I don't think so. . . I'll look around for evidence to make the point. Those of us collecting social security benefits very quickly exhaust the benefits we derive from our annuitized contributions.

I am told by a reliable source that it takes about two years to use up what you have put into SS. Blame whomever or whatever you want, even the inflation of the 1970s and 80s. After those two years or so, the retirees receive a direct subsidy from the rest of us.

And do they say "Thank you"?


What Joe the senior says about government IOUs is also true, but the demography of the baby-boomers is what will kill the deal. There are too many of us and we aim to live too long. My husband sweetly predicts that our grandchildren will issue us t-shirts with targets on the back when we get too expensive.
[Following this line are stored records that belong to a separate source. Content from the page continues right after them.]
-- ==== Sys2Proof/Machine/State.lean ====
section
/-! DEFINITION. The whole state of the machine (10:R30 to R73 and the files they name), as plain data; the reasons a step can
stop; the state after reset. INVENTORY.md lists every field with its rule and its reset value. -/

namespace Sys2Proof.Machine

open Sys2Proof

/-- Why the machine stops with a fault. The spec's own faults are exceptions, which are next states. -/
inductive Fault where
  /-- CPSR.M is none of the eight modes of 10:R50. Raised by the step. No run from reset reaches such a state, since every
  write of such a value is refused. Safe: nothing is claimed of such a state. -/
  | badMode
  deriving DecidableEq, Repr

/-- Why a step is refused. Every one but the first is a case that 93 treats as `refuse` (Unpredictable, and no effect is
given) or that 00 leaves out. All are safe: nothing is claimed of what the hardware does there. -/
inductive Refusal where
  /-- An instruction that has no meaning yet. Raised by an arm of exec. -/
  | notModelled (mnemonic : String)
  /-- A word that differs from the named row only in a field that must be zero or one (30:R685, 92:D36). Raised by the step. -/
  | sbzSbo (mnemonic : String)
  /-- A write of a value that is no mode to CPSR.M (10:R50, 92:D2). Raised by every CPSR write. -/
  | reservedMode
  /-- J = 1 with T = 0: Jazelle state (10:R43, 00:R8, 92:D38). Raised by the step. -/
  | jazelleState
  /-- A data access with CPSR.E = 1 and Control Register B = 1 (20:R506, 92:D20). Raised by data accesses. -/
  | mixedBigEndian
  /-- R15, or equal registers, in a field that does not allow it (93 section 7; 30:R684). Raised by the meanings. -/
  | registerField
  /-- The SPSR, a user-bank or an exception-return form in User or System mode (10:R54). Raised by the meanings. -/
  | noSpsr
  /-- Base writeback that the addressing mode does not allow (30:R692; 42:R860, R861). Raised by loads and stores. -/
  | writeback
  /-- An empty register list, or a base register in the list where it may not be (43:R913; 48:R1124 to R1126). -/
  | registerList
  /-- A branch to an address that is not aligned for the state (20:R503; 46:R1000; 42:R867). Raised by branches. -/
  | branchTarget
  /-- BKPT with a condition other than AL (46:R1013). -/
  | bkptCondition
  /-- A form of CPS whose fields say nothing that the spec defines (45:R974; 48:R1113). -/
  | cpsForm
  /-- SRS with a mode number that is no mode (43:R920). -/
  | srsMode
  /-- An unaligned load of the PC with U = 0 and A = 0 (20:R516, 92:D21). -/
  | unalignedPcLoad
  /-- An unaligned access to Device or Strongly Ordered memory where no alignment fault is defined (20:R516, R517). -/
  | unalignedDevice
  /-- A reserved TEX, C, B encoding without TEX remap (21:R631). Raised by the translation. -/
  | reservedAttributes
  /-- Two or more TLB entries match (21:R604). Raised by the translation. -/
  | tlbMultipleMatch
  /-- A TCM Region Register written while a DMA transfer runs (13:R262). -/
  | tcmRegionDuringDma
  /-- A DMA start address register written while the channel is Running or Queued, or a DMA on TCM marked Device (14:R304). -/
  | dmaUnpredictable
  /-- The System Validation Cache Size Mask Register written with bit 31 set (14:R333). -/
  | cacheSizeMask
  /-- A BCR or WCR with a reserved field is compared (15:R387, R391). Raised by the step and by data accesses. -/
  | debugRegisterReserved
  /-- An act of the debugger in Debug state that the spec calls Unpredictable (15:R409, R432). -/
  | debugState
  /-- A scan chain 7 request to a reserved register (15:R428). -/
  | scanChainReserved
  /-- A VFP instruction with a LEN and STRIDE pair that Table 20-7 marks, or STRIDE reserved (16:R461). -/
  | vfpLenStride
  /-- A VFP transfer count of zero or past the last register, or vectors that overlap (16:R489; 49:R1132, R1172). -/
  | vfpRegisters
  /-- nRESETIN HIGH with nPORESETIN LOW (24:R1535). Raised by the step. -/
  | resetPins
  /-- A cacheable access to a line that the cache holds at another index (21:R630, 93). Raised by data accesses and fetches. -/
  | pageColouring
  /-- One physical location mapped with two different sets of attributes (20:R522, 93). Raised by data accesses. -/
  | attributesConflict
  /-- An exclusive access to Device memory, which does not support it (23:R1473). Raised by the exclusives. -/
  | exclusiveDevice
  deriving DecidableEq, Repr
Is there an accountant in the house?

We have two things going on here: (1) the way current Social Security benefits are financed, and (2) the way the Trust Fund has been used over the years to understate annual federal deficits. Is there a relationship between (2) and (1), as Mr. Knippenberg suggests? I have thought not. The mixed nature of benefit financing has been there from the beginning of the program (or so I have thought) -- made more problematic by demography (age structure of the population as a whole plus increased life expectancy for those collecting SS pensions).